The first 4 bits are currently reserved for flags - the last 4 bits are allowed for the version number.
Message header padding is usually enabled if the transport stream is encrypted.
If padding is enabled, then the next two sections will be present in the header:
- [2 bytes] -> Signed short integer indicating the length of the padding section.
- [x bytes] -> Padding section - these bytes can be ignored.
- [y bytes] -> Message payload - the size of which is the number of bytes in the message, minus the number of bytes used in the header.
For the handshake, the data must be a bencoded dictionary of values. Note: I need confirmation that the encoding is UTF-8, since I don't believe Azureus currently demands it
Required dictionary values:
- "identity": 20 bytes representing the peer ID.
- "client": A UTF-8 encoded string representing the name of the client application (e.g. "Azureus", not "Azureus 22.214.171.124")
- "version": A UTF-8 encoded string representing the version of the client application (e.g. "126.96.36.199")
- "messages": An unordered sequence of mappings indicating what message types are supported. The structure of these mappings are as follows:
- "id": A UTF-8 encoded string representing the name of the message type.
- "ver": A one byte character representing the version of the message type supported.
Optional dictionary values:
- "tcp_port": An integer indicating the incoming TCP port for data transmission.
- "udp_port": An integer indicating the incoming UDP port for data transmission.

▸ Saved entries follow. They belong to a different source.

/-- The stored parcel at SRC. -/
def State.storedParcel (s : State) (r : PlanRec) : List Byte :=
  let a := s.storedAt r
  let h := rdBytes s.lpddr a 64
  rdBytes s.lpddr a (64 + 64 * parNgran h)

/-- Note that a record's send is done. -/
def State.noteSent (s : State) (i : Nat) : State := { s with ring := { s.ring with sentRecs := i :: s.ring.sentRecs } }

/-- A record of the given action that is due now: its step is the schedule step and it has not been done. What it finds wrong it raises also in
the step of a stop (R465); it sends nothing then (R369). -/
def State.dueNow (s : State) (i act : Nat) : Option PlanRec :=
  match s.planRec i with
  | some r =>
    if s.runInStep && decide (r.act = act) && decide (s.recStep r = s.schedStep) && !s.ring.sentRecs.contains i then some r else none
  | none => none

/-- INJECT (R289, R322): at its step, a stored parcel is read through the remote class of LPDDR (R240), checked, sent on PORT and landed where PMASK says; one that is not ready
raises Schedule Overrun and one that fails a check raises Parcel Mismatch. -/
def execInject (r : Nat) (ready : Bool) (s : State) : Host.Outcome State Fault Refusal :=
  match s.dueNow r 0 with
  | none => .next s
  | some x =>
    let b := s.storedParcel x
    let s1 := s.useTurns .remote (s.storedAt x) b.length
    if !ready then .next (s.sendOverrun r x 2)
    else if !s.storedOk x b then .next (s1.mismatch (some r) x.port.toNat b)
    else if !s.runHolds then .next s1
    else
      let w := parInject b s.runTag (x.hops - 1) x.port.toNat s.schedStep
      .next (((s1.noteSent r).sendParcel x.port.toNat w).land x w)

/-- SEND (R290): at its step, a send slot whose granules are all valid is sent and landed where PMASK says; its valid bits are
cleared (R283); an incomplete slot raises Schedule Overrun. -/
def execSend (r : Nat) (s : State) : Host.Outcome State Fault Refusal :=
  match s.dueNow r 1 with
  | none => .next s
  | some x =>
    let q := x.port.toNat
    let y := (s.sendSlot q (x.src % 16)).settle s.ring.ms
    if (List.range x.ngran).all fun g => y.valid.getLsbD g then
      if !s.runHolds then .next s
      else
      let w := sendHeader s.runTag s.run.ctx.val s.run.edition.toNat x s.schedStep ++ rdBytes y.bytes 0 (64 * x.ngran)
      let s1 := s.modSendSlot q (x.src % 16) fun y => (y.settle s.ring.ms).sent
      .next (((s1.noteSent r).sendParcel q w).land x w)
    else .next (s.sendOverrun r x 3)
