/-- Hold a new plan (R349): it takes effect at once for every port that does not carry a running job's tag. -/
def State.takePlan (s : State) (p : CPlan) : State :=
  let s1 := { s with links := { s.links with
    plan := some p, dres := p.dres
    planOld := if s.runBound then (match s.links.planOld with
      | some o => some o
      | none => s.links.plan) else none } }
  (List.range 4).foldl (fun (s : State) q => if s.inUse q then s else s.checkPort q) s1.dropTransit

/-- CABLING_PLAN (R349, R350, R354, R521). -/
def execCablingPlan (tag : Word32) (plan : List Byte) (s : State) : Host.Outcome State Fault Refusal :=
  if !s.serves then .next s
  else if plan.length ≠ 224 then .next (s.smcAck tag 3 0)
  else if leAt plan 0x10 8 ≠ s.keep.modser.toNat then .next (s.smcAck tag 1 1)
  else if !planOk plan || s.boot.straps.coord then .next (s.smcAck tag 1 2)
  else .next ((s.takePlan (parsePlan plan)).smcAck tag 0 0)

/-- COORDINATE_MESSAGE (R354, R521). -/
def execCoordinateMessage (tag : Word32) (ringlen rings pos idx : Byte) (s : State) : Host.Outcome State Fault Refusal :=
  if !s.serves then .next s
  else if !s.boot.straps.coord then .next (s.smcAck tag 1 0x20)
  else if !shapeOk ringlen.toNat rings.toNat pos.toNat idx.toNat then .next (s.smcAck tag 1 2)
  else .next ((s.takePlan { cmode := true, dres := 1, xwrap := false, planid := 0, ringlen := ringlen.toNat, rings := rings.toNat, pos := pos.toNat
                            idx := idx.toNat, ports := [] }).smcAck tag 0 0)

/-! ### Telemetry and MCTP control (R520 to R523) -/

/-- The 48 bytes of a telemetry response (R523). -/
def State.telemetry (s : State) : List Byte :=
  (List.range 6).flatMap (fun i => leBytes 4 (s.glbReg (0x400 + 4 * i)).toNat) ++ leBytes 4 s.glbState ++ leBytes 4 s.err.errsum.toNat
    ++ leBytes 4 (s.glbReg 4).toNat ++ leBytes 8 s.ring.ms ++ leBytes 4 s.smcstat.toNat

/-- TELEMETRY_REQUEST (R521 to R523). -/
def execTelemetryRequest (tag : Word32) (s : State) : Host.Outcome State Fault Refusal :=
  .next (if s.serves then (s.smcAck tag 0 0).sendMctp (mctpMsg 0x0021 (leBytes 4 tag.toNat ++ s.telemetry)) else s)

/-- An MCTP control response (PRESUMED, DSP0236): message type 0x00, the byte that echoes the one of the request, which no row carries and which
is free therefore (log entry 147), command, completion code, data. -/
def State.control (s : State) (cmd cc : Byte) (data : List Byte) : State :=
  ({ s with free := s.free + 1 }).sendMctp ([0x00, (Config.freeWord64 s.free).truncate 8, cmd, cc] ++ data)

- "udp2_port": An integer indicating the incoming UDP port for non-data transmission (can someone clarify what this is?)
- "handshake_type": An integer indicating what type of handshake is used - 0 (default) means plain communication, 1 means encrypted (this needs clarifying)
This section just gives a brief indication of what messages will commonly be transmitted over the protocol - it is not intended to describe what data any message type contains, or how it is encoded.

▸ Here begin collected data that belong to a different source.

/-- What the vector engine computes. Rounding by each mode; every finite code is its own conversion; a magnitude beyond a narrow format's maximum
saturates and is counted; sums, products and scalings are exact before they are rounded once; integer results are clamped and counted; a comparison
with NaN holds for NE alone, and MIN and MAX of a NaN give NaN. A clip counter takes the counts, stops at its limits and notes what SAT cuts off.
A group of an element-wise instruction changes exactly the elements that it computes, and VE.CMPR and VE.EXPD give VC the number of marks (R29 to
R32, R50 to R52, R54, R55, R59, R61, R107 to R109, R111 to R113, R115, R120, R123, R124, R129). -/
def Obligations.VectorArithmetic : Prop :=
  (∀ (rnd : Rnd) (r24 m : Nat) (e q : Int),
    let u := roundUnits rnd r24 m e q
    let d := 2 ^ (q - e).toNat
    (q ≤ e → u = m * 2 ^ (e - q).toNat)
    ∧ (e < q → m % d = 0 → u = m / d)
    ∧ (e < q → rnd = .rtz → u * d ≤ m ∧ m < (u + 1) * d)
    ∧ (e < q → rnd = .rne → 2 * m ≤ 2 * (u * d) + d ∧ 2 * (u * d) ≤ 2 * m + d
      ∧ (2 * m = 2 * (u * d) + d ∨ 2 * (u * d) = 2 * m + d → u % 2 = 0))
    ∧ (e < q → rnd = .rna → 2 * m < 2 * (u * d) + d ∧ 2 * (u * d) ≤ 2 * m + d)
    ∧ (e < q → rnd = .dsr → m % d ≠ 0 → u = m / d + (if 2 ^ 24 ≤ m % d * 2 ^ 24 / d + r24 then 1 else 0))) ∧
  (∀ (f : Fmt) (rnd : Rnd) (r24 c : Nat) (n : Bool) (m mm : Nat) (e me : Int), c < 2 ^ f.width →
    (f = .f32 ∨ f = .bf16 → f.dec c ≠ .nan → f.encWide rnd r24 (f.dec c) = c)
    ∧ (f ≠ .f32 → f ≠ .bf16 →
      let top := b2n n * 2 ^ (f.width - 1) + f.maxCode
      (f.dec c = .fin n m e → f.encNarrow rnd r24 (.fin n m e) = (c, 0, 0))
      ∧ (f.dec f.maxCode = .fin false mm me →
        ((Machine.Num.fin false mm me).val < (Machine.Num.fin false m e).val → f.encNarrow rnd r24 (.fin n m e) = (top, 1, 0))
        ∧ ((Machine.Num.fin false m e).val ≤ (Machine.Num.fin false mm me).val → (f.encNarrow rnd r24 (.fin n m e)).2 = (0, 0)))
      ∧ f.encNarrow rnd r24 (.inf n) = (top, 1, 0) ∧ f.encNarrow rnd r24 .nan = (0x7F, 0, 0))) ∧
  (∀ (x y : Machine.Num) (k : Int), x.isFin = true → y.isFin = true →
    (x.add y).isFin = true ∧ (x.add y).val = x.val + y.val ∧ (x.mul y).isFin = true ∧ (x.mul y).val = x.val * y.val
    ∧ x.neg.val = -x.val ∧ (x.scale k).val = x.val * (2 : ℚ) ^ k
    ∧ Machine.Num.nan.add y = .nan ∧ x.add .nan = .nan ∧ (Machine.Num.inf true).add (.inf false) = .nan) ∧
  (∀ (a b d : Word32) (rnd : Rnd) (ac bc : Nat) (c : Cond) (z : Int),
    let x := f32 a
    let y := f32 b
    (aluElem .add .fp32 rnd a b ac bc = ((to32 (x.add y)).toNat, 0) ∧ aluElem .sub .fp32 rnd a b ac bc = ((to32 (x.add y.neg)).toNat, 0)
      ∧ aluElem .mul .fp32 rnd a b ac bc = ((to32 (x.mul y)).toNat, 0)
      ∧ aluElem .add .bf16 rnd a b ac bc = (toBf rnd 0 (f32 (to32 (x.add y))), 0)
      ∧ fmaElem .fma .fp32 rnd a b d = ((to32 ((x.mul y).add (f32 d))).toNat, 0))
    ∧ (aluElem .add .int32 rnd a b ac bc = clampTo .int32 (a.toInt + b.toInt) ∧ aluElem .sub .int32 rnd a b ac bc = clampTo .int32 (a.toInt - b.toInt)
      ∧ aluElem .mul .int32 rnd a b ac bc = clampTo .int32 (a.toInt * b.toInt)
      ∧ (clampI32 z).1.toInt = max (-2 ^ 31) (min z (2 ^ 31 - 1)) ∧ (clampU8 z).1 = (max 0 (min z 255)).toNat
      ∧ (clampI32 z).2 = (if z < -2 ^ 31 ∨ 2 ^ 31 - 1 < z then 1 else 0) ∧ (clampU8 z).2 = (if z < 0 ∨ 255 < z then 1 else 0))
    ∧ (x = .nan ∨ y = .nan → cmpElem c .fp32 a b = decide (c = .ne) ∧ fminmax false a b = nan32 ∧ fminmax true a b = nan32)
    ∧ (x.isFin = true → y.isFin = true →
      (cmpElem .lt .fp32 a b = true ↔ x.val < y.val) ∧ (cmpElem .eq .fp32 a b = true ↔ x.val = y.val)
      ∧ (cmpElem .ge .fp32 a b = true ↔ y.val ≤ x.val)
      ∧ (f32 (fminmax false a b)).val = min x.val y.val ∧ (f32 (fminmax true a b)).val = max x.val y.val)) ∧
  (∀ (x : Word32) (sat inv : Nat),
    let y := clipAdd x sat inv
    y.toNat % 2 ^ 24 = Nat.min (x.toNat % 2 ^ 24 + sat) (2 ^ 24 - 1) ∧ y.toNat / 2 ^ 24 % 128 = Nat.min (x.toNat / 2 ^ 24 % 128 + inv) 127
    ∧ y.getLsbD 31 = (x.getLsbD 31 || decide (2 ^ 24 ≤ x.toNat % 2 ^ 24 + sat))) ∧
  (∀ (k : Core) (n g e e' : Nat) (vd : Tile16) (ty : Ty) (f : Nat → Nat × Nat), Sparse.Wf {} k.tiles → (∀ t, Memory.wf (k.tile t).bytes) →
    (∀ t, k.guardTile t = none) → k.lws = [] → n ≤ 4096 → e < n → e / 64 = g → e' < 4096 → e' / 64 ≠ g →
    let k1 := k.applyOut (veElems n vd ty g f)
    k1.elem vd ty e = (f e).1 % 256 ^ ty.bytes ∧ k1.elem vd ty e' = k.elem vd ty e'
    ∧ { k1 with tiles := k.tiles, clips := k.clips } = k) ∧
  (∀ (k : Core) (n lstep g : Nat) (sv : Word64) (alu : AluFn) (fm : FmaFn) (un : UnFn) (c : Cond) (ty : Ty) (rnd : Rnd) (vd va vb vm : Tile16)
    (b : OpB) (cnt : CountSrc),
    let x (t : Tile16) (e : Nat) : Word32 := widen ty (k.elem t ty e)
    veGroup k (.alu alu ty rnd vd va b cnt) n sv lstep g = some (veElems n vd ty g fun e =>
      aluElem alu ty rnd (x va e) (k.opB b ty sv e) (k.elem va ty e) (k.opBCode b ty sv e))
    ∧ veGroup k (.fma fm ty rnd vd va b cnt) n sv lstep g
      = some (veElems n vd ty g fun e => fmaElem fm ty rnd (x va e) (k.opB b ty sv e) (x vd e))
    ∧ veGroup k (.un un ty rnd vd va cnt) n sv lstep g = some (veElems n vd ty g fun e => unElem un ty rnd (x va e))
    ∧ veGroup k (.cmp c ty vd va b cnt) n sv lstep g
      = some (veElems n vd .u8 g fun e => (b2n (cmpElem c ty (x va e) (k.opB b ty sv e)), 0))
    ∧ veGroup k (.sel ty vd va vb vm cnt) n sv lstep g
      = some (veElems n vd ty g fun e => (if k.spanByte vm e ≠ 0 then k.elem va ty e else k.elem vb ty e, 0))
    ∧ veGroup k (.copy ty vd va cnt) n sv lstep g = some (veElems n vd ty g fun e => (k.elem va ty e, 0))) ∧
  (∀ (ty : Ty) (vd va vm : Tile16) (cnt : CountSrc) (n : Nat) (a m : List Nat), m.length ≤ a.length →
    let marks := (m.filter fun x => decide (x ≠ 0)).length
    (veFinish (.cmpr ty vd va vm cnt) n a m).2 = some marks ∧ (veFinish (.expd ty vd va vm cnt) n a m).2 = some marks)

/-! ### The control core -/

/-- On a core whose engines have nothing to do and that has nothing pending, an instruction without a wait whose scalars are available by
the core's beat issues in that beat on the state as it stands (R148). -/
def Obligations.IdleCoreIssues : Prop :=
  ∀ (s : State) (c : CoreId) (op : CcOp) (h : Hdr) (regs : List Reg),
    Sparse.Wf {} s.cores → (s.core c.val).atInstr (.cc op) h = true → (s.core c.val).engIdle = true → h.w = none →
    (s.core c.val).pendRes = [] → (s.core c.val).pendSig = [] → (s.core c.val).pendClip = [] →
    (∀ r ∈ regs, (s.core c.val).availAt r ≤ (s.core c.val).beat) →
    s.issueAt c.val op h regs = some (s, (s.core c.val).beat)

/-- The instructions that compute RD in one beat give it the value of the table of R144 and change nothing else; an immediate is sign-extended,
and a shift by an immediate takes 0 to 63 (R140, R144, R148). -/
def Obligations.ControlCoreArithmetic : Prop :=
  (∀ (c : CoreId) (h : Hdr) (rd ra rb : Reg),
    Computes (.ccAdd c h rd ra rb) c (.add rd ra rb) h rd [ra, rb] (fun k => k.sc ra + k.sc rb)
    ∧ Computes (.ccSub c h rd ra rb) c (.sub rd ra rb) h rd [ra, rb] (fun k => k.sc ra - k.sc rb)
    ∧ Computes (.ccAnd c h rd ra rb) c (.and rd ra rb) h rd [ra, rb] (fun k => k.sc ra &&& k.sc rb)
    ∧ Computes (.ccOr c h rd ra rb) c (.or rd ra rb) h rd [ra, rb] (fun k => k.sc ra ||| k.sc rb)
    ∧ Computes (.ccXor c h rd ra rb) c (.xor rd ra rb) h rd [ra, rb] (fun k => k.sc ra ^^^ k.sc rb)
    ∧ Computes (.ccShl c h rd ra rb) c (.shl rd ra rb) h rd [ra, rb] (fun k => k.sc ra <<< ((k.sc rb).truncate 6 : BitVec 6).toNat)
    ∧ Computes (.ccShr c h rd ra rb) c (.shr rd ra rb) h rd [ra, rb] (fun k => k.sc ra >>> ((k.sc rb).truncate 6 : BitVec 6).toNat)
    ∧ Computes (.ccSar c h rd ra rb) c (.sar rd ra rb) h rd [ra, rb]
      (fun k => (k.sc ra).sshiftRight ((k.sc rb).truncate 6 : BitVec 6).toNat)
    ∧ Computes (.ccMin c h rd ra rb) c (.min rd ra rb) h rd [ra, rb]
      (fun k => if (k.sc ra).toInt < (k.sc rb).toInt then k.sc ra else k.sc rb)
    ∧ Computes (.ccMax c h rd ra rb) c (.max rd ra rb) h rd [ra, rb]
      (fun k => if (k.sc ra).toInt < (k.sc rb).toInt then k.sc rb else k.sc ra)
    ∧ Computes (.ccSlt c h rd ra rb) c (.slt rd ra rb) h rd [ra, rb]
      (fun k => if (k.sc ra).toInt < (k.sc rb).toInt then 1 else 0)
    ∧ Computes (.ccSltu c h rd ra rb) c (.sltu rd ra rb) h rd [ra, rb]
      (fun k => if (k.sc ra).toNat < (k.sc rb).toNat then 1 else 0)) ∧
  (∀ (c : CoreId) (h : Hdr) (rd ra : Reg) (imm : BitVec 29) (x : Word32),
    Computes (.ccAddi c h rd ra imm) c (.addi rd ra imm) h rd [ra] (fun k => k.sc ra + imm.signExtend 64)
    ∧ Computes (.ccAndi c h rd ra imm) c (.andi rd ra imm) h rd [ra] (fun k => k.sc ra &&& imm.signExtend 64)
    ∧ Computes (.ccOri c h rd ra imm) c (.ori rd ra imm) h rd [ra] (fun k => k.sc ra ||| imm.signExtend 64)
    ∧ Computes (.ccXori c h rd ra imm) c (.xori rd ra imm) h rd [ra] (fun k => k.sc ra ^^^ imm.signExtend 64)
    ∧ Computes (.ccLi c h rd x) c (.li rd x) h rd [] (fun _ => x.signExtend 64)
    ∧ Computes (.ccLih c h rd x) c (.lih rd x) h rd [] (fun k => x ++ (k.sc rd).truncate 32)
    ∧ (imm.toNat < 64 →
      Computes (.ccShli c h rd ra imm) c (.shli rd ra imm) h rd [ra] (fun k => k.sc ra <<< imm.toNat)
      ∧ Computes (.ccShri c h rd ra imm) c (.shri rd ra imm) h rd [ra] (fun k => k.sc ra >>> imm.toNat)
      ∧ Computes (.ccSari c h rd ra imm) c (.sari rd ra imm) h rd [ra] (fun k => (k.sc ra).sshiftRight imm.toNat)))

Since a client which uses the Azureus messaging protocol will no longer communicate via the standard BitTorrent protocol, it is necessary to map standard BitTorrent messages to an equivalent Azureus messaging protocol. Here are the current message types used (all encoded to UTF-8 strings):
The last one will not be transmitted over the messaging protocol in reality (since the handshake would have occurred before switching over to the Azureus messaging protocol - but is defined for completeness).
These are the following messages that Azureus defines - it is not required for a client to support these messages to talk over the Azureus messaging protocol (apart from the handshake).
This section will contain other known messages that are sent over the protocol (this does not necessarily mean they are supported by the Azureus client itself).
- The chat plugin
These things need some clarification.
- What should the specified string encoding be that we currently use for message names and so on?
- Is it allowed for an AZ_HANDSHAKE to be submitted again? I think the current implementation allows it, but it may not behave exactly as expected, especially if you are indicating you are dropping support for a particular message type.
- Do the internal Azureus messages use 2 in the version number to indicate they can be padded? I'm not sure I understand this - surely the ability to pad messages should be something which is protocol specific, rather than message specific.